**THE INPUT**:
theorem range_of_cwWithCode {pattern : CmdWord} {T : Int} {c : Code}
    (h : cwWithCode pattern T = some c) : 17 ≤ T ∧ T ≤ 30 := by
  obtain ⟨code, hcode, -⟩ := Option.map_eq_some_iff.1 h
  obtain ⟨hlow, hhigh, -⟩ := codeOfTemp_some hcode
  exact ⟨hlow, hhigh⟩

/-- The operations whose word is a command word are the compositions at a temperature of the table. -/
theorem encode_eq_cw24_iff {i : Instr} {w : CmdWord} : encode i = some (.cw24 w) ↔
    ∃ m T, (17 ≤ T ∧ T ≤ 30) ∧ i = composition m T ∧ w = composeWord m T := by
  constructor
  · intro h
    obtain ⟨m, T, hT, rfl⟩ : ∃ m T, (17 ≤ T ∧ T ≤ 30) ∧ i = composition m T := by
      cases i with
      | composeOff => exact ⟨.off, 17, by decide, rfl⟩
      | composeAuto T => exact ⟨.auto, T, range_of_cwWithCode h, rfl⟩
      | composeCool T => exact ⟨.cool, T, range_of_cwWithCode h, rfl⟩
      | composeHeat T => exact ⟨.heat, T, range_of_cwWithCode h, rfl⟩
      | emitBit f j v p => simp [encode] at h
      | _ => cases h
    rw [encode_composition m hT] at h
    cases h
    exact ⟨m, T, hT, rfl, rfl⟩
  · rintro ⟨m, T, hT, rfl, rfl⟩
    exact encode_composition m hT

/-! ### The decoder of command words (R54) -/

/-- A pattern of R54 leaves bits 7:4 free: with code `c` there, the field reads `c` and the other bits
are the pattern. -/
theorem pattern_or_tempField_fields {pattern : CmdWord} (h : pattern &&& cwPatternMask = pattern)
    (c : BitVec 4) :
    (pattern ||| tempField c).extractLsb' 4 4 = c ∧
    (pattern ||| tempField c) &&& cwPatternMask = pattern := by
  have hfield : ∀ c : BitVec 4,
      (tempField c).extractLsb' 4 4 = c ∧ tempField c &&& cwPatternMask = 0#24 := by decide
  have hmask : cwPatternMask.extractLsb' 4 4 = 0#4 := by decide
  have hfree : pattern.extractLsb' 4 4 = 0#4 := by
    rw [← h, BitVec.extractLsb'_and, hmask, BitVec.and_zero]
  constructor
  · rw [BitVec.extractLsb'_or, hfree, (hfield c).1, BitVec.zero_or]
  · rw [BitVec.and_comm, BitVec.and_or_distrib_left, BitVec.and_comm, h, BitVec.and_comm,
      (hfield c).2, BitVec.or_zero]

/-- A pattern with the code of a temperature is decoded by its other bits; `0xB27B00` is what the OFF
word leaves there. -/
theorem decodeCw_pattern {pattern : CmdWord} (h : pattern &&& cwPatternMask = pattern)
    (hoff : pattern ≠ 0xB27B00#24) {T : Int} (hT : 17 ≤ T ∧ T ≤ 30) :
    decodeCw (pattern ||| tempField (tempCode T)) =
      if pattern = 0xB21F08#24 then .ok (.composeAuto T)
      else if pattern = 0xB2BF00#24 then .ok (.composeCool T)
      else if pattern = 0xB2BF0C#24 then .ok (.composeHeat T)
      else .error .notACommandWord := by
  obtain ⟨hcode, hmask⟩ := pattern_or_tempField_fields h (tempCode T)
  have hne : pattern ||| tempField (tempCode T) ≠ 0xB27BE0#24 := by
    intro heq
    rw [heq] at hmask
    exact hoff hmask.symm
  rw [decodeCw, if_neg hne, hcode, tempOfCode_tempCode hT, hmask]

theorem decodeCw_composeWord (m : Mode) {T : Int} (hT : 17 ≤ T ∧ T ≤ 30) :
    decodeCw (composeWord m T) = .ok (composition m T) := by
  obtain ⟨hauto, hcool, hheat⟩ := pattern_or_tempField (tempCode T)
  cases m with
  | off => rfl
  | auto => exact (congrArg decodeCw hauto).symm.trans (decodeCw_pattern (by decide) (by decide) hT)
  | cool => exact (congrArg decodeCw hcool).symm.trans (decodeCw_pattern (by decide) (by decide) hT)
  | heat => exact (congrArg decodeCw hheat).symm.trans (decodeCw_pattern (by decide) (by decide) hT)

**ASSIGNED TASK**:
In the entries above, find each line with "else" and copy it.

**RESULT FOR THIS TASK**:
      else if pattern = 0xB2BF00#24 then .ok (.composeCool T)
      else if pattern = 0xB2BF0C#24 then .ok (.composeHeat T)
      else .error .notACommandWord := by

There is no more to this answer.